Wild at heart?
(Thoreau)
I remember a time in eighth grade when I was on a field trip to Cumberland Island, and one of the counselors at the nature center there took us on a walk through a salt marsh. It was a hot, stinking, South Georgia kind of day. At one point my classmates and I were all sitting along the edge of the boardwalk, and our guide was standing ankle-deep in the thick, pungent-smelling mud. She picked up a handful of mud and began to explain to us how clean and pure it was, and how indigenous people would use it on their faces to cleanse their pores, just like a modern Swiss facial.
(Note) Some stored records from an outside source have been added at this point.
-- ==== Sys2Proof/Certificates/Slice0/Obligations.lean ====
section
/-! DEFINITION. The statements for the provers: what the rules of spec/ say that the words of a stream, the
events of the part and the machine as a whole do. -/

open Sys2Proof Sys2Proof.Machine

/-! ### Scalar units and core-store ports -/

/-- R190: what every operation of ix0 and ix1 puts into res, 1 cycle later: the operation on bit vectors of the n bits
that the modifier names, zero-extended. For shifts and rol the amount is c mod n; bext and bins take pos from t[5:0]
and len from t[14:8], at most 64. A poisoned input that an operation uses poisons every latch of its result (R351,
R352). -/
def Obligations.IntegerUnitResults : Prop :=
  ∀ (s : State) (k p : Nat) (g : Guard) (src : Src) (u : Bool) (w : IntW),
    let n := wBits w
    let un (op : IxOp) : Trigger := .ix u op w
    let nm : UnitName := if u then .ix1 else .ix0
    let t := s.datum k p src nm
    let a := BitVec.ofNat n (s.op1 k p nm)
    let b := BitVec.ofNat n (s.op2 k p nm)
    let c := BitVec.ofNat n t
    let sh := c.toNat % n
    let pos := t % 64
    let m := BitVec.ofNat n (2 ^ min (t / 256 % 128) 64 - 1)
    let go (i : Instr) (op : IxOp) (x : BitVec n) : Prop := Yields i s k p g src (un op) (.one 1 x.toNat)
    go (.ixAdd u w g src) .add (a + c) ∧ go (.ixSub u w g src) .sub (a - c) ∧ go (.ixAnd u w g src) .and (a &&& c) ∧
    go (.ixOr u w g src) .or (a ||| c) ∧ go (.ixXor u w g src) .xor (a ^^^ c) ∧ go (.ixAndn u w g src) .andn (a &&& ~~~c) ∧
    go (.ixShl u w g src) .shl (a <<< sh) ∧ go (.ixShr u w g src) .shr (a >>> sh) ∧ go (.ixSar u w g src) .sar (a.sshiftRight sh) ∧
    go (.ixRol u w g src) .rol (a.rotateLeft sh) ∧ go (.ixMin u w g src) .min (if a.slt c then a else c) ∧
    go (.ixMax u w g src) .max (if a.slt c then c else a) ∧ go (.ixMinu u w g src) .minu (if a.ult c then a else c) ∧
    go (.ixMaxu u w g src) .maxu (if a.ult c then c else a) ∧ go (.ixClz u w g src) .clz c.clz ∧ go (.ixCtz u w g src) .ctz c.ctz ∧
    go (.ixPopc u w g src) .popc c.cpop ∧
    go (.ixBswap u w g src) .bswap (BitVec.ofFnLE fun i : Fin n => c.getLsbD (8 * (n / 8 - 1 - i.val / 8) + i.val % 8)) ∧
    go (.ixBext u w g src) .bext ((a >>> pos) &&& m) ∧ go (.ixBins u w g src) .bins ((a &&& ~~~(m <<< pos)) ||| ((b &&& m) <<< pos)) ∧
    go (.ixSel u w g src) .sel (if t % 2 = 1 then a else b) ∧ go (.ixMov u w g src) .mov c

/-- R191: cmp puts 1 or 0 into res, as the condition on n bits holds, and its predicate operations put the operation
on bit 0 of o1 and t. A poisoned input that an operation uses poisons every latch of its result (R351, R352). -/
def Obligations.CompareUnitResults : Prop :=
  ∀ (s : State) (k p : Nat) (g : Guard) (src : Src) (w : IntW),
    let n := wBits w
    let t := s.datum k p src .cmp
    let o := s.op1 k p .cmp
    let a := BitVec.ofNat n o
    let c := BitVec.ofNat n t
    let x := o % 2 = 1
    let y := t % 2 = 1
    let go (i : Instr) (tr : Trigger) (b : Bool) : Prop := Yields i s k p g src tr (.one 1 b.toNat)
    go (.cmpCond .eq w g src) (.cmp .eq w) (a = c) ∧ go (.cmpCond .ne w g src) (.cmp .ne w) (a ≠ c) ∧
    go (.cmpCond .lt w g src) (.cmp .lt w) (a.slt c) ∧ go (.cmpCond .le w g src) (.cmp .le w) (a.sle c) ∧
    go (.cmpCond .gt w g src) (.cmp .gt w) (c.slt a) ∧ go (.cmpCond .ge w g src) (.cmp .ge w) (c.sle a) ∧
    go (.cmpCond .ltu w g src) (.cmp .ltu w) (a.ult c) ∧ go (.cmpCond .leu w g src) (.cmp .leu w) (a.ule c) ∧
    go (.cmpCond .gtu w g src) (.cmp .gtu w) (c.ult a) ∧ go (.cmpCond .geu w g src) (.cmp .geu w) (c.ule a) ∧
    go (.cmpPand g src) (.cmpPred .pand) (x ∧ y) ∧ go (.cmpPor g src) (.cmpPred .por) (x ∨ y) ∧
    go (.cmpPxor g src) (.cmpPred .pxor) (x ≠ y) ∧ go (.cmpPandn g src) (.cmpPred .pandn) (x ∧ ¬y)

/-- R192: imd multiplies in 3 cycles and leaves flag alone; it divides in 20, with the rows for a zero divisor (flag
1) and for -2^(n-1) / -1 (flag 2) first, the quotient rounded toward zero and the remainder with the sign of the
dividend. A poisoned input that an operation uses poisons every latch of its result (R351, R352). -/
def Obligations.MultiplyDivideResults : Prop :=
  ∀ (s : State) (k p : Nat) (g : Guard) (src : Src) (w32 : Bool),
    let n := if w32 then 32 else 64
    let a := BitVec.ofNat n (s.op1 k p .imd)
    let c := BitVec.ofNat n (s.datum k p src .imd)
    let mul (i : Instr) (op : ImdOp) (x : BitVec n) : Prop := Yields i s k p g src (.imd op w32) (.one 3 x.toNat)
    let div (i : Instr) (op : ImdOp) (x : BitVec n) (f : Nat) : Prop :=
      Yields i s k p g src (.imd op w32) { lat := 20, res := some x.toNat, flag := some f }
    let wrap := a = BitVec.intMin n ∧ c = -1
    let sf := if c = 0 then 1 else if wrap then 2 else 0
    let uf := if c = 0 then 1 else 0
    mul (.imdMul w32 g src) .mul (a * c) ∧
    mul (.imdMulh w32 g src) .mulh (((a.signExtend (2 * n) * c.signExtend (2 * n)) >>> n).setWidth n) ∧
    mul (.imdMulhu w32 g src) .mulhu (((a.setWidth (2 * n) * c.setWidth (2 * n)) >>> n).setWidth n) ∧
    div (.imdDiv w32 g src) .div (if c = 0 then -1 else if wrap then a else a.sdiv c) sf ∧
    div (.imdDivu w32 g src) .divu (if c = 0 then -1 else a / c) uf ∧
    div (.imdRem w32 g src) .rem (if c = 0 then a else if wrap then 0 else a.srem c) sf ∧
    div (.imdRemu w32 g src) .remu (if c = 0 then a else a % c) uf

/-- R193, R194: the loads of ks take the core store as it stands at the start of the cycle: ld the W bytes of the
partition's width at the aligned address, ldb one element replicated, ldx one element for each lane of max(e, 4) bytes
at the base plus that lane's offset, modulo 2^20 and aligned to e. A poisoned piece among the bytes gives a poisoned
result of cause 0x0C (R387). The bits above the poison word are zero by log 28. A poisoned input that an operation
uses poisons every latch of its result (R351, R352). -/
def Obligations.CoreStoreLoadResults : Prop :=
  ∀ (s : State) (k p : Nat) (g : Guard) (src : Src) (u : Bool) (w : IntW),
    let nm : UnitName := if u then .ks1 else .ks0
    let h := (s.core k).sh0
    let W := prtWidth p
    let e := wBits w / 8
    let A := max e 4
    let t := s.datum k p src nm % 2 ^ 20
    let offs := s.op1 k p nm
    let at' (l : Nat) : Nat := (t + offs / 2 ^ (8 * A * l) % 2 ^ 20) % 2 ^ 20 / e * e
    let y (bad : Bool) (x : Nat) : Yield :=
      if bad then { lat := 6, res := some (poisonWord 0x0C false false noIndex).toNat, psn := true } else .one 6 x
    Yields (.ksLd u g src) s k p g src (.ksLd u) (y (csPoisoned h (t / W * W) W) (csRead h (t / W * W) W)) ∧
    Yields (.ksLdb u w g src) s k p g src (.ksLdb u w)
      (y (csPoisoned h (t / e * e) e) ((List.range (W / e)).map fun i => csRead h (t / e * e) e * 2 ^ (8 * e * i)).sum) ∧
    Yields (.ksLdx u w g src) s k p g src (.ksLdx u w)
      (y ((List.range (W / A)).any fun l => csPoisoned h (at' l) e)
        ((List.range (W / A)).map fun l => csRead h (at' l) e * 2 ^ (8 * A * l)).sum)

/-- R193 to R195, R118: a store of ks writes the low W bytes of o1 at the aligned address, stx the low e bytes of
each lane of o1 at that lane's address, the highest lane winning a byte; no other byte of the core store changes,
slots with V = 1 and PIN = 0 that are written become dirty, and no other field of a tag that a program sees
changes. -/
def Obligations.CoreStoreStoreEffects : Prop :=
  ∀ (s : State) (k p : Nat) (g : Guard) (src : Src) (u : Bool) (w : IntW),
    let nm : UnitName := if u then .ks1 else .ks0
    let h := (s.core k).sh
    let W := prtWidth p
    let e := wBits w / 8
    let A := max e 4
    let t := s.datum k p src nm % 2 ^ 20
    let x := s.op1 k p nm
    let offs := s.op2 k p nm
    let a := t / W * W
    let lane' (l : Nat) : Nat := (t + offs / 2 ^ (8 * A * l) % 2 ^ 20) % 2 ^ 20 / e * e
    let hits (b : Nat) : List Nat := (List.range (W / A)).filter fun l => decide (lane' l ≤ b) && decide (b < lane' l + e)
    let done (i : Instr) (P : Shared → Prop) : Prop :=
      ∃ t, exec i s = .next t ∧ Advances ((s.core k).prt p) ((t.core k).prt p) 1 ∧ P (t.core k).sh ∧ SpaceKept h (t.core k).sh ∧
        t.mem = s.mem ∧ t.sched = s.sched
    let tagged (j : Shared) (sl : Nat) (b : Prop) [Decidable b] : Prop :=
      tagGet j.tags sl = if b then (tagGet h.tags sl).stored else tagGet h.tags sl
    (s.has k p = true → s.fires k p g src (.ksSt u) = true → done (.ksSt u g src) fun j =>
      (∀ b, Cells.byte j.cs b = if a ≤ b ∧ b < a + W then BitVec.ofNat 8 (x / 2 ^ (8 * (b - a))) else Cells.byte h.cs b) ∧
      (∀ sl, tagged j sl (a / 128 ≤ sl ∧ sl ≤ (a + W - 1) / 128))) ∧
    (s.has k p = true → s.fires k p g src (.ksStx u w) = true → done (.ksStx u w g src) fun j =>
      (∀ b, Cells.byte j.cs b = match (hits b).getLast? with
        | some l => BitVec.ofNat 8 (x / 2 ^ (8 * (A * l + (b - lane' l))))
        | none => Cells.byte h.cs b) ∧
      (∀ sl, tagged j sl (∃ l ∈ List.range (W / A), lane' l / 128 = sl)))

/-! ### Vector units -/

/-- R198: what every operation of va0 and va1 puts into each lane of res, 1 cycle later. A poisoned input that an
operation uses poisons every latch of its result (R351, R352). -/
def Obligations.VectorIntegerResults : Prop :=
  ∀ (s : State) (k p : Nat) (g : Guard) (src : Src) (u : Bool) (w : IntW),
    let n := wBits w
    let nm : UnitName := if u then .va1 else .va0
    let sat (x : Int) : BitVec n := BitVec.ofInt n (max (-(2 ^ (n - 1))) (min (2 ^ (n - 1) - 1) x))
    let go (i : Instr) (op : VaOp) (f : BitVec n → BitVec n → BitVec n → BitVec n) : Prop :=
      Yields i s k p g src (.va u op w) (.one 1 (fromLanes n (prtWidth p) fun l =>
        f (laneBv n (s.op1 k p nm) l) (laneBv n (s.op2 k p nm) l) (laneBv n (s.datum k p src nm) l)))
    go (.vaAdd u w g src) .add (fun a _ c => a + c) ∧ go (.vaSub u w g src) .sub (fun a _ c => a - c) ∧
    go (.vaMul u w g src) .mul (fun a _ c => a * c) ∧
    go (.vaMulh u w g src) .mulh (fun a _ c => ((a.signExtend (2 * n) * c.signExtend (2 * n)) >>> n).setWidth n) ∧
    go (.vaAnd u w g src) .and (fun a _ c => a &&& c) ∧ go (.vaOr u w g src) .or (fun a _ c => a ||| c) ∧
    go (.vaXor u w g src) .xor (fun a _ c => a ^^^ c) ∧ go (.vaAndn u w g src) .andn (fun a _ c => a &&& ~~~c) ∧
    go (.vaShl u w g src) .shl (fun a _ c => a <<< (c.toNat % n)) ∧ go (.vaShr u w g src) .shr (fun a _ c => a >>> (c.toNat % n)) ∧
    go (.vaSar u w g src) .sar (fun a _ c => a.sshiftRight (c.toNat % n)) ∧
    go (.vaMin u w g src) .min (fun a _ c => if a.slt c then a else c) ∧ go (.vaMax u w g src) .max (fun a _ c => if a.slt c then c else a) ∧
    go (.vaMinu u w g src) .minu (fun a _ c => if a.ult c then a else c) ∧ go (.vaMaxu u w g src) .maxu (fun a _ c => if a.ult c then c else a) ∧
    go (.vaAbs u w g src) .abs (fun _ _ c => if c.slt 0 then -c else c) ∧
    go (.vaSel u w g src) .sel (fun a b c => if c.getLsbD 0 then a else b) ∧ go (.vaPopc u w g src) .popc (fun _ _ c => c.cpop) ∧
    go (.vaClz u w g src) .clz (fun _ _ c => c.clz) ∧ go (.vaAdds u w g src) .adds (fun a _ c => sat (a.toInt + c.toInt)) ∧
    go (.vaSubs u w g src) .subs (fun a _ c => sat (a.toInt - c.toInt))

/-- R205, R206, R208: the permutes, integer reductions and scans of vp, and clmul. A poisoned input that an operation
uses poisons every latch of its result (R351, R352). -/
def Obligations.VectorPermuteResults : Prop :=
  ∀ (s : State) (k p : Nat) (g : Guard) (src : Src) (w : IntW),
    let n := wBits w
    let W := prtWidth p
    let m := 8 * W / n
    let o := s.op1 k p .vp
    let t := s.datum k p src .vp
    let a := laneBv n o
    let c := laneBv n t
    let half (x l : Nat) : BitVec n := if o / 2 % 2 = 1 then (laneBv (n / 2) x l).signExtend n else (laneBv (n / 2) x l).setWidth n
    let kept := ((List.range m).filter fun l => (c l).getLsbD 0).map a
    let go (i : Instr) (op : VpOp) (lat : Nat) (x : Nat) (x1 : Option Nat) : Prop :=
      Yields i s k p g src (.vp op w) { lat := lat, res := some x, res1 := x1 }
    let clm (i : Instr) (w32 : Bool) : Prop :=
      let b := dwBits w32
      let r (l : Nat) : BitVec (2 * b) := polyMul (laneBv b o l) (laneBv b t l)
      Yields i s k p g src (.vpClmul w32)
        { lat := 4, res := some (fromLanes b W fun l => (r l).setWidth b), res1 := some (fromLanes b W fun l => (r l >>> b).setWidth b) }
    go (.vpPerm w g src) .perm 2 (fromLanes n W fun l => a ((c l).toNat % m)) none ∧
    go (.vpBcast w g src) .bcast 2 (fromLanes n W fun _ => a ((c 0).toNat % m)) none ∧
    go (.vpRot w g src) .rot 2 (fromLanes n W fun l => a (((l : Int) - (c 0).toNat) % (m : Int)).toNat) none ∧
    go (.vpPack w g src) .pack 2
      (fromLanes n W fun l => if l < m / 2 then (laneBv (2 * n) o l).setWidth n else (laneBv (2 * n) t (l - m / 2)).setWidth n) none ∧
    go (.vpUnpk w g src) .unpk 2 (fromLanes n W fun l => half t (o % 2 * m + l)) none ∧
    go (.vpCmprs w g src) .cmprs 2 (fromLanes n W fun l => kept.getD l 0) (some kept.length) ∧
    go (.vpRedadd w g src) .redadd 6 ((List.range m).foldl (fun x l => x + c l) 0).toNat none ∧
    go (.vpRedmax w g src) .redmax 6 ((List.range m).foldl (fun x l => if x.slt (c l) then c l else x) (c 0)).toNat none ∧
    go (.vpRedmin w g src) .redmin 6 ((List.range m).foldl (fun x l => if (c l).slt x then c l else x) (c 0)).toNat none ∧
    go (.vpScan w g src) .scan 6 (fromLanes n W fun l => (List.range (l + 1)).foldl (fun x j => x + c j) 0) none ∧
    go (.vpXscan w g src) .xscan 6 (fromLanes n W fun l => (List.range (l + 1)).foldl (fun x j => x ^^^ c j) 0) none ∧
    clm (.vpClmul false g src) false ∧ clm (.vpClmul true g src) true

/-- R209 to R211: the comparisons of vc give all ones or zero in a lane, its votes and count one number, and class one
bit of ten in a lane. A poisoned input that an operation uses poisons every latch of its result (R351, R352). -/
def Obligations.VectorConditionResults : Prop :=
  ∀ (s : State) (k p : Nat) (g : Guard) (src : Src) (w : IntW) (f : FpF) (fc : FCond),
    let n := wBits w
    let W := prtWidth p
    let o := s.op1 k p .vc
    let t := s.datum k p src .vc
    let F := fFmt f
    let all (b : Bool) : BitVec n := if b then BitVec.allOnes n else 0
    let go (cd : Cond) (r : BitVec n → BitVec n → Bool) : Prop :=
      Yields (.vcCmp cd w g src) s k p g src (.vcCmp cd w) (.one 1 (fromLanes n W fun l => all (r (laneBv n o l) (laneBv n t l))))
    let y := fromCodes F.bits W fun l =>
      let r := fcompare fc (F.unpack (lane F.bits o l)) (F.unpack (lane F.bits t l))
      (if r.1 then 2 ^ F.bits - 1 else 0, r.2)
    go .eq (fun a c => a == c) ∧ go .ne (fun a c => a != c) ∧ go .lt BitVec.slt ∧ go .le BitVec.sle ∧ go .gt (fun a c => c.slt a) ∧
    go .ge (fun a c => c.sle a) ∧ go .ltu BitVec.ult ∧ go .leu BitVec.ule ∧ go .gtu (fun a c => c.ult a) ∧ go .geu (fun a c => c.ule a) ∧
    Yields (.vcFcmp fc f g src) s k p g src (.vcFcmp fc f) { lat := 1, res := some y.1, fl := y.2 } ∧
    Yields (.vcAny g src) s k p g src (.vcVote .any) (.one 1 (if BitVec.ofNat (8 * W) t = 0 then 0 else 1)) ∧
    Yields (.vcAll g src) s k p g src (.vcVote .all) (.one 1 (if BitVec.ofNat (8 * W) t = BitVec.allOnes (8 * W) then 1 else 0)) ∧
    Yields (.vcCnt g src) s k p g src (.vcVote .cnt) (.one 1 (BitVec.ofNat (8 * W) t).cpop.toNat) ∧
    Yields (.vcClass f g src) s k p g src (.vcClass f)
      (.one 1 (fromLanes F.bits W fun l => BitVec.twoPow F.bits (classBit F (lane F.bits t l))))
Then, holding out her hand toward our big group of prissy fourteen-year-old girls, she asked us if anyone wanted a salt-marsh facial. Every one of us shrunk back, shrieking. I thought she was joking, but she persisted in her offer, just waiting for one of us to seize the moment. After a deliberating moment I, without a doubt the shyest and most reserved one of the class, volunteered.
The mud squished softly through my fingers as she put a dollop into my palm. The crude odor, far from a luxurious spa scent, wafted into my nostrils as I raised my hand to my face. I hesitantly painted the first streak across my cheekbone; the mud was so cold and wet on my skin that my arms and legs prickled, but it was soft and relaxing. After that first stroke, I wildly smeared the entire fistful over every patch of skin, even down my neck halfway to my collar. I remember the exhilaration I felt, as if layers of worry and artificiality were being unraveled around me. I knew that everyone else was laughing at me because my behavior was so unprecedented, but I laughed because I felt life pulsing up and down my body, and because I was breathing in the smells of the real world, right under my nose, and a part of me for the first time in ages.
1 comment:
So cool.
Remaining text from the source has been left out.